● **TASK DIRECTIONS**
Return all the lines below in which the string "scale" appears.
>>>>
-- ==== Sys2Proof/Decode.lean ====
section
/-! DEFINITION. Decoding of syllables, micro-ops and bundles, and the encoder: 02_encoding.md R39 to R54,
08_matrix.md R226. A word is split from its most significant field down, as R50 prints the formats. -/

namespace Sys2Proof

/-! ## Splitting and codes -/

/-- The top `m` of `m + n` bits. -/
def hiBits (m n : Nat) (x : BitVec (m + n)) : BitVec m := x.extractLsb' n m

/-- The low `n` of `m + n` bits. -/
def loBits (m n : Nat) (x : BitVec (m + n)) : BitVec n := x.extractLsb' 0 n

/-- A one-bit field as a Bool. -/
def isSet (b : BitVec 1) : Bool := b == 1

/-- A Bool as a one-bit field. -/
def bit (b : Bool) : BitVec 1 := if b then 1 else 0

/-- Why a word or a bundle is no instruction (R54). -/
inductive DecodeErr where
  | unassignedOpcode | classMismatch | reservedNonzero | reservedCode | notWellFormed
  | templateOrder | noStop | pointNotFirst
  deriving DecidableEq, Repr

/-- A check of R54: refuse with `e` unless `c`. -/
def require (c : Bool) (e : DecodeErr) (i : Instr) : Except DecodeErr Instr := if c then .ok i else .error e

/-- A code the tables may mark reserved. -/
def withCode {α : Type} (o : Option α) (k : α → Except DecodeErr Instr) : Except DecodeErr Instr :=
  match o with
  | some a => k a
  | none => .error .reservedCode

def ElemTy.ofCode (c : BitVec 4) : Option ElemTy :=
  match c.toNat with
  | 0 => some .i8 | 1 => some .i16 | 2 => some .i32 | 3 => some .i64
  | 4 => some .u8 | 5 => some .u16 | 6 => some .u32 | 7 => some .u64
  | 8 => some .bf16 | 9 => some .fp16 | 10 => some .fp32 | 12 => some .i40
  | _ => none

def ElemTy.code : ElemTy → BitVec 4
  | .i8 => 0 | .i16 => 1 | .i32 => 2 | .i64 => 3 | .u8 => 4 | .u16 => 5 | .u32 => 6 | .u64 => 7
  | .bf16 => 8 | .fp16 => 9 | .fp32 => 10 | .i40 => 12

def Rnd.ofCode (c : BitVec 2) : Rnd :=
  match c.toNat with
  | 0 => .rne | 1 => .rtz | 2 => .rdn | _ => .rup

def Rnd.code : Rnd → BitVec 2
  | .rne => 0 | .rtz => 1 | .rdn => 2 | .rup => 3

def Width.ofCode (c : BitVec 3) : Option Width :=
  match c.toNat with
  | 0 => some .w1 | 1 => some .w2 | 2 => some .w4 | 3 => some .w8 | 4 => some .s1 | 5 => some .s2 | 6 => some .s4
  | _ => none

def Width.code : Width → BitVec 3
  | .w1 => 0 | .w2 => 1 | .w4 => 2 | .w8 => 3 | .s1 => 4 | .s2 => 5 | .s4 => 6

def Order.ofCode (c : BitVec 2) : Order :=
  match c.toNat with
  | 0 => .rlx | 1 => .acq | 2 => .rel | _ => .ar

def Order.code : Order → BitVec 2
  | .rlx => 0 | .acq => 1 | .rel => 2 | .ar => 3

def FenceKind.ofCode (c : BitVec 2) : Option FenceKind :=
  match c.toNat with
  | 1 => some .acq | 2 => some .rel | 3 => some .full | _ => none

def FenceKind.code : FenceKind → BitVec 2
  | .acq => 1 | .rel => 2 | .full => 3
<<<<
>>>>
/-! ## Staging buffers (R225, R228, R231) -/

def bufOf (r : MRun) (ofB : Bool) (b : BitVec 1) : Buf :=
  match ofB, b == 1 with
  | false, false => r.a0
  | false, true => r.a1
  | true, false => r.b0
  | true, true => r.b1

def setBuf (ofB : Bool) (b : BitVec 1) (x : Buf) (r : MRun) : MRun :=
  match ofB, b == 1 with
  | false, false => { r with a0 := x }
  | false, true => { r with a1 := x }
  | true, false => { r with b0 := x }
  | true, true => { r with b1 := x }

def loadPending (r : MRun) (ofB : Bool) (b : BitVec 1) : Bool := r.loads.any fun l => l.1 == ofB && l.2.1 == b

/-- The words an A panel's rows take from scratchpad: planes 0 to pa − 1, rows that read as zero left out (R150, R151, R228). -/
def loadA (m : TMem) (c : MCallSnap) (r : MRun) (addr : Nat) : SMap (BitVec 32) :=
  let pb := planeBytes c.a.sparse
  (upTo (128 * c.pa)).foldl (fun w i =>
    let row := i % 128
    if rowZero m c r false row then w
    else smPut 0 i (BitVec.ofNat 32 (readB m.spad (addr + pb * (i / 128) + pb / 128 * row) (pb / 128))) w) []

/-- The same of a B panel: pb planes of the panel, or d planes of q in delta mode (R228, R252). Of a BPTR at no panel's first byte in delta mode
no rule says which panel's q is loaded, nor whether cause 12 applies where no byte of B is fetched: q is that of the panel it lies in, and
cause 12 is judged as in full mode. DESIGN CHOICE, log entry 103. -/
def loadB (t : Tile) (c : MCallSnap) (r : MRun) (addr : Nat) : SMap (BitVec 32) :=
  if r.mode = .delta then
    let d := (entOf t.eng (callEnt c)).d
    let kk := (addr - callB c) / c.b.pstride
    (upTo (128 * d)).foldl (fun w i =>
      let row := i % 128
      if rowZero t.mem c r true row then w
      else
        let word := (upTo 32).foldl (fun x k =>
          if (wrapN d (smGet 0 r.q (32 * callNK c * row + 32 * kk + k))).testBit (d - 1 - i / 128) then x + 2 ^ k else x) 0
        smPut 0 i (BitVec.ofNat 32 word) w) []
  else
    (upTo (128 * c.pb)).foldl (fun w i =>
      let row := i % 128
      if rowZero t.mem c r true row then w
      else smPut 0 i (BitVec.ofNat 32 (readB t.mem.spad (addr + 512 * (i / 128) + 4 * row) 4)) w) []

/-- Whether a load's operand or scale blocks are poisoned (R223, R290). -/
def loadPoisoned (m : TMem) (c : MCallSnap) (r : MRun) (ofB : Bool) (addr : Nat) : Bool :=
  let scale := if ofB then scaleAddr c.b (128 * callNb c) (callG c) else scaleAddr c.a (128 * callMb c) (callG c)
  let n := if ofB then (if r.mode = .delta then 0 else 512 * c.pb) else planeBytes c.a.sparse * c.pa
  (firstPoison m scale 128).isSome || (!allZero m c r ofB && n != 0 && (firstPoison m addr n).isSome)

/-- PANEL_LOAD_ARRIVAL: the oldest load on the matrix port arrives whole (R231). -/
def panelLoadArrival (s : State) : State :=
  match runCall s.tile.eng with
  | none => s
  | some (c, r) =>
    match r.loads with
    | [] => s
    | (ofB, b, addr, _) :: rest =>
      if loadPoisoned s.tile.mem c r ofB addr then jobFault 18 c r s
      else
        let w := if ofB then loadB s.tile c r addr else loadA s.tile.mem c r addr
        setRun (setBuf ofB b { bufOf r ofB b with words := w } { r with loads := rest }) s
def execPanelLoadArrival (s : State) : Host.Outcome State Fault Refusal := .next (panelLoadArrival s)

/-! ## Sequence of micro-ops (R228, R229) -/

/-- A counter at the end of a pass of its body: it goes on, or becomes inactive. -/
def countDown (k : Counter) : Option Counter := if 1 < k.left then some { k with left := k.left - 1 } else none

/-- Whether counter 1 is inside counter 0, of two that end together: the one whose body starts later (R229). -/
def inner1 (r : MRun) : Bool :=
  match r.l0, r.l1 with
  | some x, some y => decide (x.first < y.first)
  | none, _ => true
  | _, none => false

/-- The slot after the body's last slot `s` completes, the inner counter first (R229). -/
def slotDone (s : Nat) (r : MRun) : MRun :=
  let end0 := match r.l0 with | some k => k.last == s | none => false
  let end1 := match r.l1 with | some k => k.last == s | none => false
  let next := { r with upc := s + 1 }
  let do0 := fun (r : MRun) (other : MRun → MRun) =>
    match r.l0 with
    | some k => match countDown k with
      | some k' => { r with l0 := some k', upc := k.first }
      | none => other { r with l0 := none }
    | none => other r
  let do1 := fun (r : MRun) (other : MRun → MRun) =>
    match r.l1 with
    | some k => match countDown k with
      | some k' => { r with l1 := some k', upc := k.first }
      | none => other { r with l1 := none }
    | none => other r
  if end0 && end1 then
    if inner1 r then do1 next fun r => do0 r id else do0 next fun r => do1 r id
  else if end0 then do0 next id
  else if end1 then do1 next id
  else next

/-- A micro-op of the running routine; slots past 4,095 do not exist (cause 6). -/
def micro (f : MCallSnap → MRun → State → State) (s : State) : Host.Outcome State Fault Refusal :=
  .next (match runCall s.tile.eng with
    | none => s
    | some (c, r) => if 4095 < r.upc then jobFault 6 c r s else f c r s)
<<<<
● **REPLY TO THE TASK**
/-- Whether a load's operand or scale blocks are poisoned (R223, R290). -/
  let scale := if ofB then scaleAddr c.b (128 * callNb c) (callG c) else scaleAddr c.a (128 * callMb c) (callG c)
  (firstPoison m scale 128).isSome || (!allZero m c r ofB && n != 0 && (firstPoison m addr n).isSome)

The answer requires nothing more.